III. The Commercial Expansion Program is designed to stimulate office space development in Manhattan North of 96th Street and all areas of the other four boroughs. It might be time to reexamine the geographic parameters, given that some neighborhoods in the boroughs today do not need this abatement to stimulate demand. Similarly, the Commercial Revitalization Program, which focuses on Lower Manhattan, should be reconsidered in light of Lower Manhattan’s immense growth/demand relative to other neighborhoods.
IV. Lower Manhattan Conversion: What if I told you that we spent $85 million in FY 2013 giving tax breaks to developers to convert non-residential buildings to residential use in some of the richest neighborhoods in the City (i.e. where residential development is already incredibly profitable). You’d say that was crazy. Well, color us crazy. We continue to do this in Lower Manhattan, though only for buildings that were issued permits prior to 2007 (thus, we should see this figure sunset over time).
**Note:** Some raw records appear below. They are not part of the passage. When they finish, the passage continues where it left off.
/-- OUT after ENCODE: the two digits of each byte in order, and nothing beyond them (R48, R90, R96). -/
theorem Memory.read_image_encodeSeq (c : Case) (bytes : List Byte) :
    (∀ k (h : k < bytes.length),
      Memory.read (Memory.image (encodeSeq c bytes)) (2 * k) = some (alphabet c (hiNibble bytes[k])) ∧
      Memory.read (Memory.image (encodeSeq c bytes)) (2 * k + 1) = some (alphabet c (loNibble bytes[k]))) ∧
    ∀ j, 2 * bytes.length ≤ j → Memory.read (Memory.image (encodeSeq c bytes)) j = none := by
  simp only [Memory.read_image]
  refine ⟨encodeOutputElementOrder c bytes, fun j hj => ?_⟩
  exact List.getElem?_eq_none ((length_encodeSeq c bytes).trans_le hj)

/-- Settles O10: COMPLETE of the issued command reads the defined input, and OUT is the image of its digits. -/
theorem encodeCommandsWriteTheDigits : Obligations.EncodeCommandsWriteTheDigits := by
  intro i c s bytes hjob hidle hlen hcap hin
  have hread : (s.issue (encode i) (.enc c) bytes.length).inputIs bytes := hin
  refine ⟨_, _, exec_enc hjob hidle hlen hcap, rfl, engineGives_of rfl rfl,
    State.reports_completePending_enc c hcap, State.completePending_cmd _ _,
    State.commandKeeps_completePending (s.issue _ _ _) _, ?_⟩
  rw [State.completePending_enc_of_inputIs c hread]
  exact ⟨rfl, Memory.read_image_encodeSeq c bytes⟩

end Sys2Proof.Machine

/-! The decode commands (43_decode.md): the closed form of DECODE, the round trip of ENCODE and DECODE, and what the
START and COMPLETE of a decode command make of an idle block. -/

namespace Sys2Proof.Machine

/-! ### The closed form of DECODE -/

/-- What follows a pair has even length where the whole has. -/
theorem even_length_of_cons_cons {h l : Byte} {rest : List Byte} (heven : (h :: l :: rest).length % 2 = 0) :
    rest.length % 2 = 0 := by
  simp only [List.length_cons] at heven
  omega

/-- The outputs of the decode loop over one more pair (R102). -/
theorem decodePairs_cons_cons_eq_ok {m : Mode} {pos : Nat} {h l : Byte} {rest out : List Byte} :
    decodePairs m pos (h :: l :: rest) = .ok out ↔ ∃ hn ln out', decLUT m h = some hn ∧ decLUT m l = some ln ∧
      decodePairs m (pos + 2) rest = .ok out' ∧ out = pack hn ln :: out' := by
  cases hh : decLUT m h with
  | none => simp [decodePairs_first hh]
  | some hn =>
    cases hl : decLUT m l with
    | none => simp [decodePairs_second hh hl]
    | some ln =>
      cases hr : decodePairs m (pos + 2) rest with
      | error e => simp [decodePairs_later hh hl hr]
      | ok out' => simp [decodePairs_valid hh hl hr, eq_comm]

/-- The errors of the decode loop after a pair of valid characters (R102). -/
theorem decodePairs_cons_cons_eq_error {m : Mode} {pos : Nat} {h l : Byte} {hn ln : Nibble} {rest : List Byte}
    {e : DecodeError} (hh : decLUT m h = some hn) (hl : decLUT m l = some ln) :
    decodePairs m pos (h :: l :: rest) = .error e ↔ decodePairs m (pos + 2) rest = .error e := by
  cases hr : decodePairs m (pos + 2) rest with
  | error e' => rw [decodePairs_later hh hl hr]
  | ok out => simp [decodePairs_valid hh hl hr]

/-- The outputs of the decode loop, by their bytes (R104). -/
theorem decodePairs_eq_ok {m : Mode} {pos : Nat} {s out : List Byte} (heven : s.length % 2 = 0) :
    decodePairs m pos s = .ok out ↔ out.length = s.length / 2 ∧ ∀ k (h : 2 * k + 1 < s.length), ∃ hn ln,
      decLUT m s[2 * k] = some hn ∧ decLUT m s[2 * k + 1] = some ln ∧ out[k]? = some (pack hn ln) := by
  match s with
  | [] => simp [eq_comm (b := out)]
  | [_] => simp at heven
  | h :: l :: rest =>
    simp only [decodePairs_cons_cons_eq_ok, decodePairs_eq_ok (even_length_of_cons_cons heven), List.length_cons]
    constructor
    · rintro ⟨hn, ln, out', hh, hl, ⟨hlen, hrest⟩, rfl⟩
      refine ⟨by simp only [List.length_cons]; omega, fun k hk => ?_⟩
      cases k with
      | zero => exact ⟨hn, ln, hh, hl, rfl⟩
      | succ k => exact hrest k (by omega)
    · rintro ⟨hlen, hpairs⟩
      obtain ⟨hn, ln, hh, hl, hout⟩ := hpairs 0 (by omega)
      obtain ⟨out', rfl⟩ := List.head?_eq_some_iff.1 (List.head?_eq_getElem?.trans hout)
      refine ⟨hn, ln, out', hh, hl, ⟨by simp only [List.length_cons] at hlen; omega, fun k hk => ?_⟩, rfl⟩
      exact hpairs (k + 1) (by omega)

/-- The error positions of the decode loop are those of the first character the mode does not accept (R104). -/
theorem decodePairs_eq_invalidCharacter {m : Mode} {pos j : Nat} {s : List Byte} (heven : s.length % 2 = 0) :
    decodePairs m pos s = .error (.invalidCharacter j) ↔
      ∃ k, s.findIdx? (fun ch => decLUT m ch = none) = some k ∧ j = pos + k := by
  match s with
  | [] => simp
  | [_] => simp at heven
  | h :: l :: rest =>
    have ih := decodePairs_eq_invalidCharacter (m := m) (pos := pos + 2) (j := j)
      (even_length_of_cons_cons heven)
    cases hh : decLUT m h with
    | none => simp [decodePairs_first hh, List.findIdx?_cons, hh, eq_comm]
    | some hn =>
      cases hl : decLUT m l with
      | none => simp [decodePairs_second hh hl, List.findIdx?_cons, hh, hl, eq_comm]
      | some ln =>
        rw [decodePairs_cons_cons_eq_error hh hl, ih]
        simp [List.findIdx?_cons, hh, hl, Nat.add_assoc, Nat.add_comm 2]

/-- Settles O28: DECODE of an even number of characters is the loop over their pairs from position 0. -/
theorem decodeClosedForm : Obligations.DecodeClosedForm := by
  refine fun m s => ⟨decodeSeq_odd, fun heven j => ?_, fun heven out => ?_⟩
  · rw [decodeSeq_even heven, decodePairs_eq_invalidCharacter heven]
    simp only [Nat.zero_add, exists_eq_right', List.findIdx?_eq_some_iff_getElem, decide_eq_true_eq]
    constructor
    · rintro ⟨hj, hnone, hfirst⟩
      exact ⟨⟨hj, hnone⟩, fun k _ hk => hfirst k hk⟩
    · rintro ⟨⟨hj, hnone⟩, hfirst⟩
      exact ⟨hj, hnone, fun k hk => hfirst k (hk.trans hj) hk⟩
  · rw [decodeSeq_even heven, decodePairs_eq_ok heven]

/-- Settles O29: an accepted sequence has even length, and each of its characters is the first or the second of a
pair that gave a byte. -/
theorem decodeSkipsNoCharacter : Obligations.DecodeSkipsNoCharacter := by
  intro m s out hdec
  obtain ⟨hodd, -, hok⟩ := decodeClosedForm m s
  have heven : s.length % 2 = 0 := by
    rw [← Nat.mod_two_ne_one]
    intro h
    cases (hodd h).symm.trans hdec
  obtain ⟨hlen, hpairs⟩ := (hok heven out).1 hdec
  refine ⟨by omega, fun ch hch => ?_⟩
  obtain ⟨i, hi, rfl⟩ := List.getElem_of_mem hch
  obtain ⟨k, rfl | rfl⟩ := Nat.even_or_odd' i
  · obtain ⟨hn, -, hfirst, -, -⟩ := hpairs k (by omega)
    exact ⟨hn, hfirst⟩
  · obtain ⟨-, ln, -, hsecond, -⟩ := hpairs k hi
    exact ⟨ln, hsecond⟩

/-- DECODE accepts every even number of characters that its mode accepts (R104). -/
theorem exists_decodeSeq_ok {m : Mode} {s : List Byte} (heven : s.length % 2 = 0)
    (hvalid : ∀ k (h : k < s.length), (decLUT m s[k]).isSome) : ∃ out, decodeSeq m s = .ok out := by
  rcases decodeSeq_cases m s with ⟨hodd, -⟩ | ⟨-, out, hout, -⟩ | ⟨-, j, herr, -⟩
  · omega
  · exact ⟨out, hout⟩
  · obtain ⟨-, hinvalid, -⟩ := decodeClosedForm m s
    obtain ⟨⟨hj, hnone⟩, -⟩ := (hinvalid heven j).1 herr
    exact absurd (hvalid j hj) (by simp [hnone])

/-! ### The round trip -/

/-- A table that inverts an alphabet decodes every encoding in it (R84, R114). -/
theorem decodePairs_encodeSeq {m : Mode} {c : Case} (hinv : ∀ n, decLUT m (alphabet c n) = some n) (pos : Nat)
    (b : List Byte) : decodePairs m pos (encodeSeq c b) = .ok b := by
  induction b generalizing pos with
  | nil => rfl
  | cons x b ih => rw [encodeSeq_cons, decodePairs_valid (hinv _) (hinv _) (ih _), pack_hiNibble_loNibble]

/-- The four pairings of a mode and an alphabet that R114 names. -/
theorem decodeSeq_encodeSeq {m : Mode} {c : Case} (hmode : m = .i ∨ (m = .sl ∧ c = .l) ∨ (m = .su ∧ c = .u))
    (b : List Byte) : decodeSeq m (encodeSeq c b) = .ok b := by
  have hinv : ∀ n, decLUT m (alphabet c n) = some n := by
    rcases hmode with rfl | ⟨rfl, rfl⟩ | ⟨rfl, rfl⟩
    · exact decLUT_i_alphabet c
    · exact decLUT_sl_alphabet
    · exact decLUT_su_alphabet
  rw [decodeSeq_even (by simp), decodePairs_encodeSeq hinv]

/-- The upper-case strict mode does not accept a lower-case letter (R81). -/
theorem decLUT_su_alphabet_l_of_letter {n : Nibble} (hn : 10 ≤ n.toNat) : decLUT .su (alphabet .l n) = none := by
  rw [Option.eq_none_iff_forall_ne_some]
  intro k hk
  have hcode := congrArg BitVec.toNat (decLUT_su_eq_some.1 hk)
  rw [alphabet_toNat, alphabet_toNat] at hcode
  have hlt := k.isLt
  simp only [letterBase, BitVec.toNat_ofNat] at hcode
  split_ifs at hcode <;> omega

theorem digits_mem_encodeSeq (c : Case) {x : Byte} {b : List Byte} (hx : x ∈ b) :
    alphabet c (hiNibble x) ∈ encodeSeq c b ∧ alphabet c (loNibble x) ∈ encodeSeq c b := by
  induction hx with
  | head => simp
  | tail y _ ih => simp [ih]

/-- Settles O30: an accepted text has no character outside the mode's table, and the encoding of a nibble from 10 on
is one outside of `DEC_SU`. -/
theorem roundTripOfEveryByteSequence : Obligations.RoundTripOfEveryByteSequence := by
  refine fun b => ⟨decodeSeq_encodeSeq (.inl rfl) b, decodeSeq_encodeSeq (.inl rfl) b,
    decodeSeq_encodeSeq (.inr (.inl ⟨rfl, rfl⟩)) b, decodeSeq_encodeSeq (.inr (.inr ⟨rfl, rfl⟩)) b, ?_⟩
  rintro ⟨x, hx, hletter⟩
  obtain ⟨hhi, hlo⟩ := digits_mem_encodeSeq .l hx
  cases hdec : decodeSeq .su (encodeSeq .l b) with
  | error e => exact ⟨e, rfl⟩
  | ok out =>
    obtain ⟨-, haccepted⟩ := decodeSkipsNoCharacter _ _ _ hdec
    rcases hletter with h | h
    · simpa [decLUT_su_alphabet_l_of_letter h] using haccepted _ hhi
    · simpa [decLUT_su_alphabet_l_of_letter h] using haccepted _ hlo

/-! ### Letter case -/

/-- A change of characters that the table does not see changes nothing (R102). -/
theorem decodePairs_map {m : Mode} {f : Byte → Byte} (pos : Nat) {s : List Byte}
    (h : ∀ ch ∈ s, decLUT m (f ch) = decLUT m ch) : decodePairs m pos (s.map f) = decodePairs m pos s := by
  match s with
  | [] => rfl
  | [_] => rfl
  | x :: y :: rest =>
    simp only [List.forall_mem_cons] at h
    obtain ⟨hx, hy, hrest⟩ := h
    simp only [List.map_cons, decodePairs, hx, hy, decodePairs_map (pos + 2) hrest]

theorem decodeSeq_map {m : Mode} {f : Byte → Byte} {s : List Byte}
    (h : ∀ ch ∈ s, decLUT m (f ch) = decLUT m ch) : decodeSeq m (s.map f) = decodeSeq m s := by
  simp only [decodeSeq, List.length_map, decodePairs_map 0 h]

/-- `to_uppercase` takes a digit of either alphabet to the upper-case digit of its nibble (R113). -/
theorem upperCode_alphabet (c : Case) (n : Nibble) : upperCode (alphabet c n) = alphabet .u n := by
  revert n
  cases c <;> decide

/-- `to_lowercase` takes a digit of either alphabet to the lower-case digit of its nibble (R113). -/
theorem lowerCode_alphabet (c : Case) (n : Nibble) : lowerCode (alphabet c n) = alphabet .l n := by
  revert n
  cases c <;> decide

theorem exists_alphabet_of_decLUT_isSome {ch : Byte} (h : (decLUT .i ch).isSome) : ∃ c n, ch = alphabet c n := by
  obtain ⟨n, hn⟩ := Option.isSome_iff_exists.1 h
  rcases decLUT_i_eq_some.1 hn with hl | hu
  · exact ⟨.l, n, hl⟩
  · exact ⟨.u, n, hu⟩

/-- Settles O32: both maps keep the nibble of a digit, and mode I reads the digits of both alphabets; a strict mode
rejects the other case's form of the text `aa` or `AA`. -/
theorem decodeIgnoresLetterCase : Obligations.DecodeIgnoresLetterCase := by
  refine ⟨fun t ht => ⟨decodeSeq_map fun ch hch => ?_, decodeSeq_map fun ch hch => ?_⟩,
    ⟨[0x61#8, 0x61#8], by decide, ?_⟩, ⟨[0x41#8, 0x41#8], by decide, ?_⟩⟩
  · obtain ⟨c, n, rfl⟩ := exists_alphabet_of_decLUT_isSome (ht ch hch)
    rw [upperCode_alphabet, decLUT_i_alphabet, decLUT_i_alphabet]
  · obtain ⟨c, n, rfl⟩ := exists_alphabet_of_decLUT_isSome (ht ch hch)
    rw [lowerCode_alphabet, decLUT_i_alphabet, decLUT_i_alphabet]
  · decide
  · decide

/-! ### The commands -/

/-- The block after START and COMPLETE of a command of length `n` (R89, R90). -/
def State.afterCommand (s : State) (i : Instr) (n : Nat) : State :=
  (s.issue (encode i) i.job n).completePending ⟨i.job, n⟩

/-- A command that START does not refuse runs to `State.afterCommand`. -/
theorem exists_afterCommand {i : Instr} {s : State} {n : Nat} (hn : i.length s = some n) (hidle : s.busy = false)
    (hcap : n ≤ s.inst.inCap) :
    ∃ t, exec i s = .next t ∧ t.busy = true ∧ EngineGives t (s.afterCommand i n) :=
  ⟨_, exec_of_length_le hn hidle hcap, rfl, engineGives_of rfl rfl⟩

section
variable {s : State} {i : Instr} {n : Nat} {c : Case} {m : Mode}

theorem State.afterCommand_cmd : (s.afterCommand i n).cmd = encode i :=
  State.completePending_cmd _ _

theorem State.commandKeeps_afterCommand : s.commandKeeps (s.afterCommand i n) :=
  State.commandKeeps_completePending (s.issue _ _ _) _

/-- A command whose input is defined draws nothing (R31). -/
theorem State.afterCommand_draws {bytes : List Byte} (hin : s.inputIs bytes) :
    (s.afterCommand i bytes.length).draws = s.draws := by
  have hin' : (s.issue (encode i) i.job bytes.length).inputIs bytes := hin
  rw [State.afterCommand, State.completePending, State.report_draws, input_of_inputIs hin', State.issue_draws]

/-- A decode command computes DECODE of the bytes it reads (R90, R102). -/
theorem compute_input_issue (hjob : i.job = .dec c m) :
    i.job.compute ((s.issue (encode i) i.job n).input n).1 = decodeSeq m (s.input n).1 := by
  rw [hjob]; rfl

/-- A decode command on an accepted text (R90). -/
theorem State.afterCommand_of_ok (hjob : i.job = .dec c m) (hcap : n ≤ s.inst.inCap) {out : List Byte}
    (hdec : decodeSeq m (s.input n).1 = .ok out) :
    (s.afterCommand i n).reports .ok 0 out.length ∧ (s.afterCommand i n).outBuf = Memory.image out := by
  have hcompute := (compute_input_issue hjob).trans hdec
  refine ⟨State.reports_completePending_ok hcap hcompute, ?_⟩
  rw [State.afterCommand, State.completePending_of_compute hcompute]
  rfl

/-- A decode command on a text of odd length (R90, R103). -/
theorem State.afterCommand_of_oddLength (hjob : i.job = .dec c m)
    (hdec : decodeSeq m (s.input n).1 = .error .oddLength) :
    (s.afterCommand i n).reports .oddLength 0 0 ∧ (s.afterCommand i n).outUndefined := by
  have hcompute := (compute_input_issue hjob).trans hdec
  rw [State.afterCommand, State.completePending_of_compute hcompute]
  exact ⟨State.reports_finish _ rfl rfl, State.outUndefined_finish_nil _ _ _⟩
V. The “Green Roof” Abatement only cost $100K in 2013 (which signals that it may not be well-known). Notably, it sunsets this year and the City Council should strongly consider pressing for renewal.
I. Insurance Corporations: One of two big ones (the other being Business and Investment Capital, which provided $320 million to only 32 corporations), insurance corporations don’t pay the General Business Tax in NYC. This costs the City about $365 million annually (they used to pay taxes, but the tax was eliminated in 1974, when New York City was desperate to hang on to whatever business it could). It’s not at all clear why this one industry (which is quite wealthy and dominated by a handful of multi-national corporations) should receive this benefit.
II. The Film Production Credit cost the City $33 million last year. These credits have been widely criticized nationwide. Ironically, NYC probably needs the tax credit least since the City itself is such an immense draw for shows/movies (the world recognizes our skyline, not Milwaukee’s…)
III. Relocation and Employment Assistance Program (REAP): $32 million spent on helping firms relocate from outside NYC to locations north of 96th Street in Manhattan, Lower Manhattan, and the boroughs outside Manhattan. It is far from clear that Lower Manhattan (or other neighborhoods in the City, such as Downtown Brooklyn) need a special incentive program (indeed, it wasn’t part of the program until 2004).
I. Aviation Fuel Sold to Airlines: I wouldn’t have guessed this, but fuel sold to airlines at LGA and JFK is tax-free. Why? Certainly not to stimulate demand—the City’s airports have no vacant landing/takeoff slots. This giveaway to the airlines it cost you and me $117 million in 2013—the largest sales tax expenditure (as an aside, millions of New Yorkers continue to pay sales tax when they fill up at the pump). In addition, Airline Food and Drink for In-Flight Consumption is exempt (an additional $4 million).
II. Cable Television Service: Not only are we subsidizing the airlines, we are subsidizing the cable companies, to the tune of $101 million a year.
III. Credit for Unincorporated Business Tax Payments: This one gets a special star for incompetence, not because it is necessarily a bad credit, but because of how it is structured. The goal of the credit is not to “double tax” individuals who own/operate unincorporated businesses that pay the UBT (unincorporated business tax). Therefore, the credit lowers personal income tax (PIT) liability. It offers a 100% credit up to $42,000 in income, a sliding scale between 100%-23% up to $142,000 in income, and 23% for all income above $142,000.
So who benefits? You might think the dude earning $42,000 who gets the 100% credit. And, in a way, you are right (his PIT is eliminated completely). But really, you’d be wrong. Why? Because $97 million of the $126 million in benefits went to New Yorkers earning more than $1 million a year. Another $11 million went to folks earning between $500,000 and $1 million.